Hdoj 2062
描述
Consider the aggregate An= { 1, 2, …, n }. For example, A1={1}, A3={1,2,3}. A subset sequence is defined as a array of a non-empty subset. Sort all the subset sequece of An in lexicography order. Your task is to find the m-th one.
输入
The input contains several test cases. Each test case consists of two numbers n and m ( 0< n<= 20, 0< m<= the total number of the subset sequence of An ).
输出
For each test case, you should output the m-th subset sequence of An in one line.
样例输入
1 1
2 1
2 2
2 3
2 4
3 10
样例输出
1
1
1 2
2
2 1
2 3 1
思路
打表找规律后,能很容易发现递推公式**f(n) = n * f(n-1) + n **, f(n)表示n个数的时候最多有几个。

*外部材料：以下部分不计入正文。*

/-- HANDLER_END: every station of a handler has issued EXIT or RESUME and every slot is IDLE (R400, R403).
(DEDUCED: log entry 56) -/
def execHandlerEnd (fz : Nat) (s : State) : Res :=
  .next (match s.friezes.find fz with
    | none => s
    | some h =>
      match h.handlerOf.bind fun v => (s.friezes.find v).map fun f => (v, f) with
      | none => s
      | some (v, f) =>
        if h.state ≠ .resident ∨ !h.stations.all (fun x => x.exiting && x.quiet && x.faults.isEmpty) then s
        else match h.resuming with
          | some image => resumeTrapped (dropHandler s fz) v f image
          | none => endByTrap (dropHandler s fz) v f.endCause)

end Sys2Proof.Machine
end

故利用递推公式预处理,然后把握好一些细节就可以了,有几个要注意的点:
1.每种情况最后一个数后面没有空格(因为这个我PE了一次);
2.确定上一个数字后,下一个数字的情况应当加一,因为存在空集的情况,而算f(n)的时候是没有考虑空集的。
代码
#include <bits/stdc++.h>
#define ll long long
using namespace std;
ll n, m;
ll a[22] = {0, 1};
void myprintf(int f[], int t)
{
int sum = 0;
for(int i = 0; i <= 20; i++)
{
if(f[i] == 0) sum++;
if(sum == t)
{
printf("%d", i+1);
m--; n--;
m %= a[n] + 1;
if(m > 0) printf(" ");
f[i] = 1;
break;
}
}
}
int main()
{
for(int i = 2; i < 21; i++) a[i] = i * a[i - 1] + i;
while(~scanf("%lld %lld", &n, &m))
{
int f[21] = {0};
while(m > 0 && n >= 0)
{
int t = m / (a[n - 1] + 1);
if(m % (a[n - 1] + 1) == 0) myprintf(f, t);
else myprintf(f, t + 1);
}
printf("\n");
}
return 0;
}